Like Mount Snow, Okemo’s got a new tubing park — it officially opened last season. For $9 an hour, sliders can ride up the Magic Carpet and zip down inner tubes on one of four groomed chutes, provided they measure 42 inches or more. Meanwhile, a 6000-square-foot indoor golf-training center with a computerized virtual simulator gives duffers an ersatz day on the links. And a new 18,000-square-foot fitness center called the Spring House, featuring pools, a hot tub, a studio and courts, keeps skiers and riders busy even when conditions are a little too late-spring-like.
Smuggs is known for keeping even the crankiest of families happy with a blizzard of off-hill activities. Among the latest attractions: airboarding, which involves flying down the hill on an inflated, raft-sized sled. For $25 you can learn the basics, plus rent the board and get in an hour of sliding. (Helmets, not surprisingly, are required.)

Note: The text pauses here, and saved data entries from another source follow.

/-- R287 steps 4 to 6. -/
def acquire (p : Nat) (s : State) : State :=
  if s.isRun && s.portState p == 1 && (s.port p).step == 3 && s.r54 p && !s.partnerHolds p then
    (((s.sendEpoch p).dlOp p 0x08 3).modPort p fun t => { t with step := 4 }).setPort p 4
  else s

/-- A lane's place satisfies R20: its first lane is a multiple of n, with every lane of the group present. -/
def placeOk (l : Nat) (i : LaneIdent) (s : State) : Bool :=
  decide (i.pos ≤ l) && (l - i.pos) % i.bond == 0 && decide (l - i.pos + i.bond ≤ s.lanesCount)

/-- R264, when lane `l` became IDENTIFIED. -/
def regroup (l : Nat) (s : State) : State :=
  match (s.lane l).ident with
  | none => s
  | some me =>
    let mates := (List.range 48).filter fun x => s.wget (WR.ING_LANE_STATUS_STATE x) == 3 &&
      (match (s.lane x).ident with
        | some i => i.serial == me.serial && i.copy == me.copy
        | none => false)
    let ident (x : Nat) : LaneIdent := ((s.lane x).ident).getD me
    let wrong := mates.filter fun x => !s.placeOk x (ident x) || (ident x).bond != me.bond
      || x - (ident x).pos != l - me.pos
    match wrong with
    | x :: _ => s.wset (WR.ING_PORT_STATUS_BOND_ERR (x - (ident x).pos)) 1
    | [] =>
      let b := l - me.pos
      if !((List.range me.bond).all fun k => mates.contains (b + k)) then s
      else
        let st := s.portState b
        let s := s.wsets [(WR.ING_PORT_STATUS_BOND b, me.bond.log2), (WR.ING_PORT_STATUS_MIRROR b, me.copy)]
        if st = 0 ∨ st = 6 ∨ (st = 1 ∧ (s.port b).step = 0) then s.attach b me.bond else s

/-- The port's lanes are all identified as one group, so that R264 allows an attach. -/
def attachable (p : Nat) (s : State) : Bool :=
  (s.portLanes p).all fun l => s.wget (WR.ING_LANE_STATUS_STATE l) == 3

/-- A valid LANE_ID (R251), or nothing. -/
def laneIdOf (body : Nat) : Option LaneIdent :=
  let n := if bits 23 22 body = 0 then 1 else if bits 23 22 body = 1 then 2 else 4
  if bits 23 22 body = 3 ∨ n ≤ bits 21 20 body ∨ (bit 19 body ∧ n ≠ 2) then none
  else some ⟨bits 55 24 body, n, bits 21 20 body, bits 19 19 body⟩

/-- The Tladon of a port obeys no downlink of this Wonan (R251, ING_PORT_STATUS.REMOTE). -/
def remoteOf (body : Nat) (s : State) : Bool := bit 14 body || bit 15 body != s.sideB

/-- What a LANE_ID says of a port. -/
def laneIdPort (p body : Nat) (s : State) : State :=
  s.wsets [(WR.ING_PORT_STATUS_TSTATE p, bits 18 16 body), (WR.ING_PORT_STATUS_TIE p, bits 13 13 body),
    (WR.ING_PORT_STATUS_REMOTE p, b2n (s.remoteOf body))]

/-- A port that the partner holds goes to IN_BUILD once its Tladon is in ACQUIRING (R548, R288). -/
def followAcquire (p : Nat) (s : State) : State :=
  if s.partnerHolds p && s.isRun && (s.portState p == 1 || s.portState p == 3) then s.setPort p 4 else s

/-- LANE_ID (R251, R262, R264). -/
def laneId (l body : Nat) (s : State) : State :=
  let st := s.wget (WR.ING_LANE_STATUS_STATE l)
  if st ≠ 2 ∧ st ≠ 3 then s
  else match laneIdOf body with
    | none => s
    | some i =>
      let old := (s.lane l).ident
      let s := (s.modLane l fun x => { x with ident := some i, seen := true }).wset
        (WR.ING_LANE_SERIAL_SERIAL l) i.serial
      if st = 3 then
        if old = some i then
          if i.pos = 0 then
            let s := s.laneIdPort l body
            if bits 18 16 body = 3 ∧ (s.port l).entry = none ∧ s.partnerHolds l then
              (s.modPort l fun t => { t with entry := some s.tick }).followAcquire l
            else s
          else s
        else s.laneHunt l
      else if old = some i then
        let s := s.wsets [(WR.ING_LANE_STATUS_STATE l, 3), (WR.ING_LANE_STATUS_PORT l, l - i.pos),
          (WR.ING_LANE_STATUS_POS l, i.pos), (WR.ING_LANE_STATUS_BOND l, i.bond.log2),
          (WR.ING_LANE_STATUS_COPY l, i.copy)]
        (if i.pos = 0 then s.laneIdPort l body else s).regroup l
      else s

/-- A port is DETACHED once all its lanes have been DOWN or in HUNT for 4,096 ticks (R290). -/
def detached (p : Nat) (s : State) : State :=
  let st := s.portState p
  if st ≠ 0 ∧ st ≠ 5 ∧ st ≠ 6 ∧ (s.portLanes p).all fun l =>
      decide (s.wget (WR.ING_LANE_STATUS_STATE l) < 2) && decide ((s.lane l).lostAt + 4096 ≤ s.tick) then
    let s := s.leaveBuilding p
    (s.modPort p fun t => { t with step := 0, entry := none }).setPort p 6
  else s

/-- DETACH (R290). -/
def detach (p : Nat) (s : State) : State :=
  let st := s.portState p
  if st = 0 ∨ st = 5 ∨ st = 6 then s
  else
    let s := (s.leaveBuilding p).dlOp p 0x08 4
    (s.modPort p fun t => { t with step := 0 }).setPort p 5

/-- ATTACH (R287, R290). -/
def attachWrite (p : Nat) (s : State) : State :=
  if s.portState p = 3 then s.setPort p 1
  else if s.portState p = 5 then
    let s := ((s.dlOp p 0x08 1).modPort p fun t => { t with step := 0, entry := none }).setPort p 1
    if s.attachable p then s.attach p (s.bonded p) else s
  else s

/-- Entry to RUNNING: ports whose ID_CAP was read go on (R287, R429). -/
def portsRun (s : State) : State := (List.range 48).foldl (fun s p => s.configure p) s

/-- STOP (R429): RELEASE and STATE LISTEN on every port that is not EMPTY, unless the partner runs (R564:
`tell` false); each attaches again. -/
def portsStop (tell : Bool) (s : State) : State :=
  (List.range 48).foldl (fun s p =>
    let st := s.portState p
    if st = 0 then s
    else
      let s := if tell then (s.dlOp p 0x07 0).dlOp p 0x08 1 else s
      let s := s.modPort p fun t => { t with entry := none }
      if st = 6 then s else s.attach p (s.bonded p)) s

/-! ### Words of a port (R62, R65, R66, R275, R276) -/

/-- The full tick of an event from its tick-in-frame and the tick at which its word left (R257). -/
def eventTick (dep tif : Nat) (s : State) : Int :=
  let d := s.ext42 dep
  d - (d - tif) % 65536

/-- CLKSW (R53, R62): its copies on the other uplinks say the same. -/
def clksw (p dep body : Nat) (s : State) : State :=
  let t := s.eventTick dep (bits 54 39 body)
  if (s.port p).clksw.contains t then s
  else ((s.modPort p fun x => { x with clksw := (t :: x.clksw).take 16 }).triRestart p).wset
    (WR.TRI_STATUS_CLKSW_SEEN p) 1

For something even more out there, check out the “Flower of Life” workshop at Smuggs from November 14 to 16. According to coordinator Peter Katz, participants will practice “MerKaBa” meditation to attune and activate their first energy field, discover “how the human race actually began,” and learn how the “Ascension and Second Coming are at hand.” The cost is $250, not including meals or lodging.
By Christmas week, Sugarbush will have a nifty gift ready for its après addicts: 1200 more square feet in its Castlerock Pub and a bigger kitchen to produce a more varied menu. Maximizing the new space, the resort will turn the addition’s roof into a barbecue deck with a fire pit. The ‘Bush’s biggest buzz is a 12-passenger Pisten Bully snowcat to be used for the East’s only cat-skiing (riding a snowcat up the mountain to prime powder stashes). Its other job will be to take guests up to Allyn’s Lodge for special fireside dinners, even when the skies serve up a meager snow dish.
It’s hard to care about bare slopes when you’re wrapped in Icelandic-moss-infused seaweed after a rosemary-and-citrus Vichy shower and a scalp massage with white pine, balsam fir and silver fir extracts. At $195, the “Pure Nature” body treatment at the Spa at the Stowe Mountain Lodge is part of the $400 million spruce-up to the resort’s Spruce Peak, which is filled with enough shiny new stuff to lure skiers and riders from the fabled Front Four when the snow’s not flying.